For each line of the data below that holds "brings", copy the line.

[Data excerpts]
╭──
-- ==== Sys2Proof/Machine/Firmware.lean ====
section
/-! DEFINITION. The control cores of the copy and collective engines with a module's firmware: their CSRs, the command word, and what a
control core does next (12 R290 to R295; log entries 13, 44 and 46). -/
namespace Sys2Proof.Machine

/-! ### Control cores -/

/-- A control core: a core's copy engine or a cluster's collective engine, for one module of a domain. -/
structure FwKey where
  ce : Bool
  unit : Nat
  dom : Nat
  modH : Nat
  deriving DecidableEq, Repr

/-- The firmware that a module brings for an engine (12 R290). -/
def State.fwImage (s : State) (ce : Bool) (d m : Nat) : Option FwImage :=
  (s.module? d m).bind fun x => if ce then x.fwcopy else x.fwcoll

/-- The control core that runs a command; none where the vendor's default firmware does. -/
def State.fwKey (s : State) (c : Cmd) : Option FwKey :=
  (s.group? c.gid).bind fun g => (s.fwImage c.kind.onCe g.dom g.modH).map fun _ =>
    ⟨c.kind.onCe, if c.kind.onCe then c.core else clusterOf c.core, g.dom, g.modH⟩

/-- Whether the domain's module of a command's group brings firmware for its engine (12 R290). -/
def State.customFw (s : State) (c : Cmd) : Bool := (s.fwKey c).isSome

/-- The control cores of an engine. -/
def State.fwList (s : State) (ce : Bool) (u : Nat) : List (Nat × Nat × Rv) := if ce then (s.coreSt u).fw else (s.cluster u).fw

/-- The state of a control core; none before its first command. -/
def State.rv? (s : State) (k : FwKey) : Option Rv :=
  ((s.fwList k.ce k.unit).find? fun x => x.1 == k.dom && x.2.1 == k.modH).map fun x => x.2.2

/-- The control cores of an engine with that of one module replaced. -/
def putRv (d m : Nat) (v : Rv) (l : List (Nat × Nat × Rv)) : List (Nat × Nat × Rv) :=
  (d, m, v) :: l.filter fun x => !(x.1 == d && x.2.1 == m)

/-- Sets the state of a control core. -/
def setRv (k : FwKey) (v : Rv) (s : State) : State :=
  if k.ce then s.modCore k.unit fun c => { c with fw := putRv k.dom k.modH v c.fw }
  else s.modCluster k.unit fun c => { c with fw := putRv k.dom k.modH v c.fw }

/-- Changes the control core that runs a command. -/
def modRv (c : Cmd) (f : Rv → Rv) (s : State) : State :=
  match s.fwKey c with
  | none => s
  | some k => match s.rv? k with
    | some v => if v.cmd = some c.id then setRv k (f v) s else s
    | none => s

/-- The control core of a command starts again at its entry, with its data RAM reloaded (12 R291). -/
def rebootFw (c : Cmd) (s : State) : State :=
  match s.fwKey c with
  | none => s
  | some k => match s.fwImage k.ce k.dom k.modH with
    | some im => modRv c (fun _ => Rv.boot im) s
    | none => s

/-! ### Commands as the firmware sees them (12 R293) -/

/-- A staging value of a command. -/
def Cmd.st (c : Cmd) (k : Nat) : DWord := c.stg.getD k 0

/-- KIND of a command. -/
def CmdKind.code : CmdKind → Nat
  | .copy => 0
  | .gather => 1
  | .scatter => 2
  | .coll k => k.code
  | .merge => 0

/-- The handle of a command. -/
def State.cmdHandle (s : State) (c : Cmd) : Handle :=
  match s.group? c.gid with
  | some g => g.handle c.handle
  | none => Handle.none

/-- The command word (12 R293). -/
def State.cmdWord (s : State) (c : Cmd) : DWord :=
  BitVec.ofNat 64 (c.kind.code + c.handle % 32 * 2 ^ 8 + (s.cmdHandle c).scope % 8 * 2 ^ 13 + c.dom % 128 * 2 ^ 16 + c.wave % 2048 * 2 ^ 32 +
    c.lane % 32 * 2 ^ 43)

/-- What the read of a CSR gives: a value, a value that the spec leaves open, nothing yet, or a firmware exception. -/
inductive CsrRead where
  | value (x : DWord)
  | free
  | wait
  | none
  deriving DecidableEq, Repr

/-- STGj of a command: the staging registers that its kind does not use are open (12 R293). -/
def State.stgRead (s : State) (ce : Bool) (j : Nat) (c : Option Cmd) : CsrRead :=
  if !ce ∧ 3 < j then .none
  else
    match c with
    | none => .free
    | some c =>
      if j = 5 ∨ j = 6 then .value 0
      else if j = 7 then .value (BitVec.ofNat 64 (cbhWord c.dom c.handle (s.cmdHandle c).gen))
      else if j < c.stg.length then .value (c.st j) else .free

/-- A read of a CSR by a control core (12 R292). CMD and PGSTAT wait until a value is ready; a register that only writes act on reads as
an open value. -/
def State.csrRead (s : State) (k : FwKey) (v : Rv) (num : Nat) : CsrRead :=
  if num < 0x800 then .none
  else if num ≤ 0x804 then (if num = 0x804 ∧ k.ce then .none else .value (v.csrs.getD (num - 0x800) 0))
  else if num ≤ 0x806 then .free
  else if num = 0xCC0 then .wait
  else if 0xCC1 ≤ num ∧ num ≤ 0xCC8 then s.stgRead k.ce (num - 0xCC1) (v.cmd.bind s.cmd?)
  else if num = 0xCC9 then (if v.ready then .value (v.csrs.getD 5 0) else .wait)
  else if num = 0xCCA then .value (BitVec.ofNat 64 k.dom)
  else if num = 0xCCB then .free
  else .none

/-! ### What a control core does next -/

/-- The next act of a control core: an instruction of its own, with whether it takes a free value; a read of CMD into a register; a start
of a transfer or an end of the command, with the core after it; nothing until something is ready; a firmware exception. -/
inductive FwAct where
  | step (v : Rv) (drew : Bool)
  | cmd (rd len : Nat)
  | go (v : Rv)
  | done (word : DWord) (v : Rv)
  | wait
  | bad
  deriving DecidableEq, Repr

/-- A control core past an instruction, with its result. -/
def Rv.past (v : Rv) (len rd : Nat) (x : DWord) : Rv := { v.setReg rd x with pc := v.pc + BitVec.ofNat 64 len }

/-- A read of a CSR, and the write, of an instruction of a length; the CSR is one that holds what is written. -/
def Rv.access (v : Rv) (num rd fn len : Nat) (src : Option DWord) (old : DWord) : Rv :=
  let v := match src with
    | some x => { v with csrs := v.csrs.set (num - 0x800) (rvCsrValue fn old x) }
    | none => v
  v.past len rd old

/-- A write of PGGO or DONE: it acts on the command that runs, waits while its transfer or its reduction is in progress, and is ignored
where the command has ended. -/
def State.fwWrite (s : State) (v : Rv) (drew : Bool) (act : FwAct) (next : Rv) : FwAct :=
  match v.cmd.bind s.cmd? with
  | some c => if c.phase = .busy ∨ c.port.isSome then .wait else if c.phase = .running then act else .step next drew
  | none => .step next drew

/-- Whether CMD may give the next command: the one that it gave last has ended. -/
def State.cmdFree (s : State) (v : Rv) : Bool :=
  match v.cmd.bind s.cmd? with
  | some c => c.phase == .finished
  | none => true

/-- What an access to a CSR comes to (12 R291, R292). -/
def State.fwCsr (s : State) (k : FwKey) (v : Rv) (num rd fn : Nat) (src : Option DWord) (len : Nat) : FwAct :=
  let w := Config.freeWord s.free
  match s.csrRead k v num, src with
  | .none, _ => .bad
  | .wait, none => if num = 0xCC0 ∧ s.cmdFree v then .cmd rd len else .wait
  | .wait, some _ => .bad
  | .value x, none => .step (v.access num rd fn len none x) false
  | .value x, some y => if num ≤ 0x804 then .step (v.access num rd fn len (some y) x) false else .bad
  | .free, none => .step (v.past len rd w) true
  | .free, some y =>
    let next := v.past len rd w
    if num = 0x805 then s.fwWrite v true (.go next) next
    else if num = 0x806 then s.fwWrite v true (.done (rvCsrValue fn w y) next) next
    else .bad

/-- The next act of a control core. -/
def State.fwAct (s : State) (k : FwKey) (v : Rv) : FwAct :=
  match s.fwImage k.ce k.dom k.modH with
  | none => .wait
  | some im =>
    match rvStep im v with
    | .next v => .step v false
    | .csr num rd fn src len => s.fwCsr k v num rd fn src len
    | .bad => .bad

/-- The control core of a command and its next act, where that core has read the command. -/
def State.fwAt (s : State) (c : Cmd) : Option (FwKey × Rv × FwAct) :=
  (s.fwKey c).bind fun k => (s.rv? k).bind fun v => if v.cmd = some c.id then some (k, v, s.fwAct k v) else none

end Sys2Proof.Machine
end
╰──
**Expected answer**
/-- The firmware that a module brings for an engine (12 R290). -/
/-- Whether the domain's module of a command's group brings firmware for its engine (12 R290). -/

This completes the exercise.